Importation de données depuis un format CSV dans JanusGraph

Dans ce tutoriel, j’explique comment partir de données au format CSV contenant deux tables de propriétés et une table d’adjacence et les insérer dans une base de données JanusGraph.

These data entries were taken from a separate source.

/-- The exchange with a path entry or the merge of a lanes entry (R219). -/
def State.joinEntry (s : State) (c : Iss) (J : DWord) (a : Nat) (e : SEntry) : Except Flt State :=
  let x := c.slotB
  let m := c.g.mask x
  let s0 := (s.commitRegion c.gid x).reconverge c.gid
  if e.kind = 0 then
    match s0.stackWrite c.gid a { e with kind := 1, mask := m, pc := 0 } with
    | .error f => .error f
    | .ok s1 => .ok (((s1.goto c.gid x e.pc).modGroup c.gid (fun g => g.setMask x e.mask)).recordAfter c.gid c.pc)
  else
    match s0.stackWrite c.gid a { e with kind := 2, pc := 0 } with
    | .error f => .error f
    | .ok s1 => match s1.trimStack c.gid c.g.depth with
      | .error f => .error f
      | .ok s2 => .ok (((s2.goto c.gid x J).modGroup c.gid (fun g => g.setMask x (m ||| e.mask))).recordAfter c.gid c.pc)

/-- The merge of the two slots at J: the survivor is slot A (R219); its entries beyond the nearest are read now. -/
def State.joinSlots (s : State) (c : Iss) (J : DWord) : Except Flt State :=
  let s1 := ((s.commitRegion c.gid c.slotB).reconverge c.gid).modGroup c.gid (fun g => { ((g.setMask false (g.mask false ||| g.mask true)).setMask true 0) with a := { pc := J, st := .running }, b := {}, nextB := false })
  match s1.stack c.gid with
  | .error f => .error f
  | .ok es => match s1.reown c.gid (fun e => e.owner) false es with
    | .error f => .error f
    | .ok s2 => .ok (s2.recordAfter c.gid c.pc)

/-- JOIN (R219). -/
def execJoin (o : ImmOps) (s : State) : Host.Outcome State Fault Refusal :=
  issue (.join o) s free_ (fun c t =>
    let J := c.offset o.imm.toInt
    let y := c.g.slot (!c.slotB)
    let mine (e : SEntry) : Bool := e.live && e.owner == c.slotB
    let read := t.sought c.gid mine c.g.dsp.toNat c.g.depth
    match t.stackNearest c.gid mine c.g.dsp.toNat c.g.depth with
    | .error f => .error f
    | .ok r =>
      let t := t.stackTook c.gid read
      match (match r with | some x => if x.2.join = J then some x else none | none => none) with
      | some x => t.joinEntry c J x.1 x.2
      | none =>
        if y.st = .parked && y.pc = J then (t.stackTook c.gid (c.g.stackAddrs.drop read.length)).joinSlots c J
        else if y.st = .running then .ok ((t.goto c.gid c.slotB J).modGroup c.gid (fun g => g.modSlot c.slotB (fun x => { x with st := .parked })))
        else .ok (t.goto c.gid c.slotB J))

/-- The slot X of an EXIT becomes Free and its entries go to Y (R220). -/
def State.freeSlot (s : State) (c : Iss) : Except Flt State :=
  let x := c.slotB
  let s1 := (s.commitRegion c.gid x).modGroup c.gid (fun g => (g.setMask x 0).setSlot x {})
  match s1.stack c.gid with
  | .error f => .error f
  | .ok es => match s1.reown c.gid (fun e => e.owner == x) (!x) es with
    | .error f => .error f
    | .ok s2 => .ok (s2.modGroup c.gid (fun g => g.modSlot (!x) (fun y => if y.st = .parked then { y with st := .running } else y)))

/-- Slot A takes the nearest live entry of a group whose slots are both Free (R220). -/
def State.takeEntry (s : State) (c : Iss) : Except Flt State :=
  match s.stack c.gid with
  | .error f => .error f
  | .ok es => match es.find? (fun x => x.2.live) with
    | none => .ok s
    | some (a, e) => match s.stackWrite c.gid a { e with kind := 2, pc := 0 } with
      | .error f => .error f
      | .ok s1 => match s1.reown c.gid (fun _ => true) false (es.filter (fun x => x.1 ≠ a)) with
        | .error f => .error f
        | .ok s2 => match s2.trimStack c.gid c.g.depth with
          | .error f => .error f
          | .ok s3 => .ok (s3.modGroup c.gid (fun g => { ((g.setMask false e.mask).setMask true 0) with a := { pc := if e.kind = 0 then e.pc else e.join, st := .running }, nextB := false }))

/-- What EXIT does when it may: the group does not retire with register writes outstanding (R42). The stack is read as
the commit of the region leaves it. -/
def State.exitSlot (s : State) (c : Iss) (i : Instr) : Except Flt State :=
  match (s.commitRegion c.gid c.slotB).stack c.gid with
  | .error f => .error f
  | .ok es =>
    if (c.g.slot (!c.slotB)).st = .free && !es.any (fun x => x.2.live) then
      let s := s.stackTook c.gid c.g.stackAddrs
      if s.unfinished c.gid then .ok (s.block c i .exit) else .ok (s.retireGroup c.gid c.slotB)
    else match s.freeSlot c with
      | .error f => .error f
      | .ok s1 => match (if (c.g.slot (!c.slotB)).st = .free then s1.takeEntry c else .ok s1) with
        | .error f => .error f
        | .ok s2 => .ok ((s2.recordAfter c.gid c.pc).stackTook c.gid c.g.stackAddrs)

/-- EXIT (R220); a lane that holds a record forbids it (14 R280). -/
def execExit (o : FOps) (s : State) : Host.Outcome State Fault Refusal :=
  issue2 (.exit o) s (fun c => if c.g.held = [] then none else some (fRegister 0 0 0 0 6))
    (fun c t => t.exitSlot c (.exit o)) (fun c _ t => t.exitSlot c (.exit o))

/-- NOP (R224). -/
def execNop (o : FOps) (s : State) : Host.Outcome State Fault Refusal := issue (.nop o) s free_ (fun _ t => .ok t)

/-- YIELD (R224): the preference begins when its clause has ended. -/
def execYield (o : FOps) (s : State) : Host.Outcome State Fault Refusal :=
  issue (.yield o) s free_ (fun c t => .ok (t.modGroup c.gid (fun g => match (g.slot c.slotB).cl with
    | some k => g.modSlot c.slotB (fun x => { x with cl := some { k with yld := true } })
    | none => { g with yielded := true })))

/-! ### REGROUP (R223) -/

/-- The participants' group slots in ascending group index: resident groups of the team with the role. -/
def State.participants (s : State) (team role : Nat) : List Nat := ((s.team team).gids.filterMap id).filter (fun x => (s.group x).role == role)

/-- Whether a group has nothing outstanding that REGROUP waits for. -/
def Group.quiet (g : Group) : Bool := g.flags = [] && g.counter 0 == 0 && g.counter 4 == 0

/-- The group's REGROUP: its first register, count and destination. -/
def regroupOf (i : Instr) : Option (Nat × Nat × Nat) :=
  match i with
  | .regroup o => some (o.a.toNat, o.c.toNat + 1, o.d.toNat)
  | _ => none

/-- The live lanes of the participants, in order (R223). -/
def liveLanes (gs : List Group) : List (Nat × Nat) := gs.zipIdx.flatMap (fun x => (lanesIn (x.1.mask false)).map (fun L => (x.2, L)))

/-- A participant after the move: lane k of it takes the 32 p + k-th live lane. -/
def regroupOne (gs : List Group) (live : List (Nat × Nat)) (a n d p : Nat) (g : Group) : Group :=
  let mine := (live.drop (32 * p)).take 32
  let m : Word := BitVec.ofNat 32 (2 ^ mine.length - 1)
  let src (k : Nat) : Group × Nat := match mine[k]? with | some x => (gs.getD x.1 {}, x.2) | none => ({}, 0)
  let g1 := (List.range n).foldl (fun (g : Group) r => g.wlanes (a + r) m (fun k => (src k).1.rv (a + r) (src k).2)) g
  let g2 := (List.range 8).foldl (fun (g : Group) q => g.wpred q m (fun k => ((src k).1.rq q).getLsbD (src k).2)) g1
  (g2.setMask false m).ws d (BitVec.ofNat 32 mine.length)

/-- The exchange among the participants, each with its own destination of the count. Each opens its region with the
mask that the exchange leaves (R222, 13 R245). -/
def State.regroupAll (s : State) (ps : List (Nat × Nat)) (a n : Nat) : State :=
  let gs := ps.map (fun p => s.group p.1)
  let live := liveLanes gs
  let cells (p : (Nat × Nat) × Nat) : List RCell :=
    let got := ((live.drop (32 * p.2)).take 32).length
    [⟨1, 0⟩, ⟨1, p.1.2⟩] ++ (if got = 0 then [] else (List.range 8).map (fun q => ⟨2, q⟩)) ++ (List.range n).flatMap (fun r => (List.range got).map (fun L => ⟨0, 32 * (a + r) + L⟩))
  ps.zipIdx.foldl (fun (s : State) p => (s.modGroup p.1.1 (fun g => let g1 := { regroupOne gs live a n p.1.2 p.2 g with wait := none }; g1.record g1.a.pc none)).mendCells p.1.1 (cells p)) s

/-- REGROUP (R223): the last arrival's return moves every participant on. An entry that cannot be read, or is corrupt, is
met as a live one is, under cause group 6 (DESIGN CHOICE, log 77: R217 names the JOIN or EXIT that reads it and no
REGROUP). -/
def execRegroup (o : FOps) (s : State) : Host.Outcome State Fault Refusal :=
  issue2 (.regroup o) s (fun c =>
      let entries := match s.stackNearest c.gid (fun e => e.live) c.g.dsp.toNat c.g.depth with | .ok none => false | _ => true
      if c.slotB || c.g.b.st ≠ .free || entries then some (fConvergence (Instr.regroup o).opcNum true false (c.g.mask c.slotB)) else none)
    (fun c t => .ok (((t.stackTook c.gid c.g.stackAddrs).commitRegion c.gid c.slotB).block c (.regroup o) (.regroup o.a.toNat (o.c.toNat + 1))))
    (fun c w t =>
      let ps := t.participants c.g.team c.g.role
      let all := ps.map (fun p => (p, match (if p = c.gid then some w else (t.group p).wait) with | some x => regroupOf x.instr | none => none))
      if all.all (fun x => match x.2 with | some (a, n, _) => a == o.a.toNat && n == o.c.toNat + 1 | none => false) then
        .ok (t.regroupAll (all.map (fun x => (x.1, match x.2 with | some (_, _, d) => d | none => 0))) o.a.toNat (o.c.toNat + 1))
      else
        .ok (ps.foldl (fun (s : State) p => match (if p = c.gid then some w else (s.group p).wait) with
          | some x => s.trapHeld p x (fSync 0 0 0 0 8)
          | none => s) t))

end Sys2Proof.Machine
end

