-- ==== Sys2Proof/Machine/System.lean ====
section
/-! DEFINITION. The system group: TSTAMP, CYCLES, OPHINT (17 R321, R322), the event counters (R326, R327), the
region hints PHINT, PHINTS and OSTAGE (16 R300, R301, 06 R109), and TRAP and BKPT (16 R310). -/

namespace Sys2Proof.Machine

/-- TSTAMP (R321). -/
def execTstamp (o : FOps) (s : State) : Host.Outcome State Fault Refusal :=
  issue (.tstamp o) s free_ (fun c t => .ok (t.modGroup c.gid (fun g => g.wpair o.d.toNat (BitVec.ofNat 64 t.devTime))))

/-- CYCLES (R321). -/
def execCycles (o : FOps) (s : State) : Host.Outcome State Fault Refusal :=
  issue (.cycles o) s free_ (fun c t => .ok (t.modGroup c.gid (fun g => g.wpair o.d.toNat (BitVec.ofNat 64 (t.cluster (clusterOfCore (coreOf c.gid))).cycles))))

/-! ### Event counters (R327) -/

/-- The counters that an instruction of the group names, and how many there are. -/
def Iss.counters (c : Iss) (s : State) (die : Bool) : Table Counter := if die then (s.die (dieOf c.gid)).counters else (s.core (coreOf c.gid)).counters
def counterCount (die : Bool) : Nat := if die then 32 else 8

/-- EVRD (R327): a context reads only counters it owns. -/
def execEvrd (o : FOps) (s : State) : Host.Outcome State Fault Refusal :=
  issue (.evrd o) s free_ (fun c t =>
    let die := o.ox.getLsbD 0
    let n := (c.bs t o).toNat
    let k := tget {} n (c.counters t die)
    let x := if n < counterCount die ∧ k.owner = some c.g.ctx then k.count else 0
    .ok (t.modGroup c.gid (fun g => g.wpair o.d.toNat (BitVec.ofNat 64 x))))

/-- Whether a source code belongs to a scope (R326); any other counts nothing. -/
def sourceOf (die : Bool) (src : Nat) : Bool :=
  if die then (0x100 ≤ src && src ≤ 0x103) || [0x110, 0x111, 0x120, 0x130, 0x131, 0x140].contains src
  else [0x001, 0x002, 0x003, 0x010, 0x011, 0x012, 0x020, 0x030].contains src

/-- EVCFG (R327): the right CNT, then the control word. -/
def execEvcfg (o : FOps) (s : State) : Host.Outcome State Fault Refusal :=
  issue (.evcfg o) s (fun c => if s.ctxRight c.g.ctx 4 then none else some (fRight (s.context c.g.ctx).level 4 0 (Instr.evcfg o).opcNum))
    (fun c t =>
      let die := o.ox.getLsbD 0
      let n := (c.bs t o).toNat
      let w := (c.g.rs o.a.toNat).toNat
      if nbits w 15 17 ≠ 0 || w.testBit 12 then .error (fEncoding false 2 (Instr.evcfg o).wordOf)
      else if counterCount die ≤ n then .ok t
      else
        let k := tget {} n (c.counters t die)
        let src := nbits w 0 12
        let k1 : Counter := { count := if w.testBit 14 then 0 else k.count, en := w.testBit 13 && sourceOf die src, src := src, owner := some c.g.ctx }
        .ok (if die then t.modDie (dieOf c.gid) (fun d => { d with counters := tput n k1 d.counters }) else t.modCore (coreOf c.gid) (fun x => { x with counters := tput n k1 x.counters })))

/-! ### Operating point (R322) -/

/-- The dwell of OPHINT in nanoseconds. -/
def opDwell : Nat := 200000

/-- A team's request becomes `p`, and its cluster follows (R322). -/
def State.setRequest (s : State) (team p : Nat) : State :=
  (s.modTeam team (fun t => { t with opReq := p, opTime := max 1 s.devTime, opKept := none })).retarget (clusterOfCore (s.team team).core)

/-- OPHINT (R322): clamped to 7 and to the context's ceiling; kept while the last change is younger than the
dwell. -/
def execOphint (o : FOps) (s : State) : Host.Outcome State Fault Refusal :=
  issue (.ophint o) s free_ (fun c t =>
    let p := min (min (c.bs t o).toNat 7) (t.context c.g.ctx).ceiling
    let m := t.team c.g.team
    .ok (if m.opTime = 0 || m.opTime + opDwell ≤ t.devTime then t.setRequest c.g.team p else t.modTeam c.g.team (fun m => { m with opKept := some p })))

/-- OPHINT_DWELL_EXPIRY (R322): a kept request takes effect when the dwell has passed. -/
def execOphintDwellExpiry (team : Nat) (s : State) : Host.Outcome State Fault Refusal :=
  match tfind team s.teams with
  | none => .next s
  | some m => match m.opKept with
    | none => .next s
    | some p => .next (if m.opTime + opDwell ≤ s.devTime then s.setRequest team p else s)

/-! ### Regions -/

/-- The live set of a quad (R300). -/
def liveOf (g : Group) (a : Nat) : Live := ⟨g.rs a, g.rpair (a + 1), (g.rs (a + 3)).extractLsb' 0 8, (g.rs (a + 3)).extractLsb' 8 16, (g.rs (a + 3)).extractLsb' 24 8⟩

/-- The first register a live set names that is not allocated: granules, then tiles, then accumulators. -/
def liveBad (g : Group) (l : Live) : Option Reg :=
  match (List.range 32).find? (fun k => l.v.getLsbD k && decide (g.nv ≤ 8 * k)) with
  | some k => some ⟨.vec, 8 * k⟩
  | none => match (List.range 16).find? (fun k => l.t.getLsbD k && decide (g.nt ≤ k)) with
    | some k => some ⟨.tile, k⟩
    | none => match (List.range 8).find? (fun k => l.a.getLsbD k && decide (g.na ≤ k)) with
      | some k => some ⟨.acc, k⟩
      | none => none

/-- PHINT (R300). -/
def execPhint (o : FOps) (s : State) : Host.Outcome State Fault Refusal :=
  issue (.phint o) s free_ (fun c t =>
    let all := o.ox.getLsbD 0
    let l := liveOf c.g o.a.toNat
    match (if all then none else liveBad c.g l) with
    | some r => .error (fUnallocated r)
    | none => .ok ((t.commitRegion c.gid c.slotB).modGroup c.gid (fun g => g.record (c.pc + 8) (if all then none else some l))))

/-- PHINTS (R301). -/
def execPhints (o : FOps) (s : State) : Host.Outcome State Fault Refusal :=
  issue (.phints o) s free_ (fun c t =>
    let off := (c.g.rs o.a.toNat).toNat
    let len := (c.g.rs (o.a.toNat + 1)).toNat
    let m := t.team c.g.team
    if off % 4 ≠ 0 then .error (fAlign 1 0 2 off)
    else if len % 4 ≠ 0 then .error (fAlign 1 0 2 len)
    else if m.scratchSize < off + len then .error (fScratch off)
    else .ok (t.modTeam c.g.team (fun m => { m with ranges := if len = 0 then tdel (fld o.ox 0 2) m.ranges else tput (fld o.ox 0 2) (off, len) m.ranges })))

/-- OSTAGE (06 R109): only its bounds are state; a staged read returns the register's value. -/
def execOstage (o : FOps) (s : State) : Host.Outcome State Fault Refusal :=
  issue (.ostage o) s free_ (fun c t => .ok (t.modGroup c.gid (fun g => { g with staged := some (o.a.toNat, o.c.toNat + 1) })))

/-! ### TRAP and BKPT (R310) -/

/-- A fault of a word that counts as issued: the stop PC is the next word. -/
def State.trapAfter (s : State) (c : Iss) (f : Flt) : State :=
  ({ s with grant := none }).raise c.g.ctx f { gid := some c.gid, slotB := c.slotB, pc := c.pc, precise := true }

/-- TRAP (R310). -/
def execTrap (o : ImmOps) (s : State) : Host.Outcome State Fault Refusal :=
  issue (.trap o) s free_ (fun c t => .ok (if c.active o.g = 0 then t else t.trapAfter c (fTrap (if o.mods.getLsbD 0 then c.g.rs o.a.toNat else 0) (fld o.imm 0 16))))

/-- BKPT (R310). -/
def execBkpt (o : ImmOps) (s : State) : Host.Outcome State Fault Refusal :=
  issue (.bkpt o) s free_ (fun c t => .ok (if c.active o.g = 0 then t else t.trapAfter c (fDebug (fld o.imm 0 16) 0)))

end Sys2Proof.Machine
end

Les fichiers exemples sont:

🌘 Résumé

L’insertion se fait selon les étapes suivantes:

Préparer les fichiers de configuration pour chacune des formes qu’occupera le graphe:
- CSV/HDFS
- Gryo
- JanusGraph (Cassandra/Elasticsearch)
Importer les données dans HDFS
Préparer les données en une seule table de relations avec Spark
Convertir les données dans un graphe au format Kryo (Gryo)
Créer le schéma du graphe Janusgraph contenant les propriétés, les sommets et les arêtes
Créer les différentes indexations
Copier le graphe Kryo dans la base de données JanusGraph

🌘 Fichiers de configuration

Script Groovy pour lire les fichiers CSV (gremlin.hadoop.scriptInputFormat.script)

# csv-script-input.groovy
def parse(line, factory) {
    def (vlabel, vid, props, adjacent) = line.split(/:/)
    def v1 = factory.vertex(vlabel + ":" + vid, vlabel)
    switch (vlabel) {
      case "person":
        def (first, last) = props.split(/,/)
        v1.property("firstname", first)
        v1.property("lastname", last)
        def v2 = factory.vertex("address:" + adjacent)
        factory.edge(v1, v2, "livesIn")
        break
      case "address":
        def (country, region) = props.split(/,/)
        v1.property("country", country)
        v1.property("region", region)
        def v2 = factory.vertex("person:" + adjacent)
        factory.edge(v2, v1, "livesIn")
        break
    }
    return v1
}

Format CSV

# csv-script.properties

## Gremlin Graph Configuration
gremlin.graph=org.apache.tinkerpop.gremlin.hadoop.structure.HadoopGraph

## Hadoop Graph Configuration
gremlin.hadoop.graphInputFormat=org.apache.tinkerpop.gremlin.hadoop.structure.io.script.ScriptInputFormat
gremlin.hadoop.graphOutputFormat=org.apache.hadoop.mapreduce.lib.output.NullOutputFormat
gremlin.hadoop.jarsInDistributedCache=true
gremlin.hadoop.inputLocation=/home/pef011/demo/input
gremlin.hadoop.scriptInputFormat.script=/home/pef011/demo/csv-script-input.groovy
gremlin.hadoop.outputLocation=/home/pef011/demo/output

## SparkGraphComputer Configuration
spark.master=local[4]
spark.executor.memory=1g
spark.serializer=org.apache.tinkerpop.gremlin.spark.structure.io.gryo.GryoSerializer

Format Hadoop/Gryo

# hadoop-graph/hadoop-load.properties

## Hadoop Graph Configuration
gremlin.graph=org.apache.tinkerpop.gremlin.hadoop.structure.HadoopGraph
gremlin.hadoop.graphInputFormat=org.apache.tinkerpop.gremlin.hadoop.structure.io.gryo.GryoInputFormat
gremlin.hadoop.graphOutputFormat=org.apache.hadoop.mapreduce.lib.output.NullOutputFormat
gremlin.hadoop.inputLocation=/home/pef011/demo/csv-graph.kryo
gremlin.hadoop.outputLocation=output
gremlin.hadoop.jarsInDistributedCache=true

## SparkGraphComputer Configuration
spark.master=local[*]
spark.executor.memory=1g
spark.serializer=org.apache.spark.serializer.KryoSerializer

Format JanusGraph(Cassandra/Elasticsearch)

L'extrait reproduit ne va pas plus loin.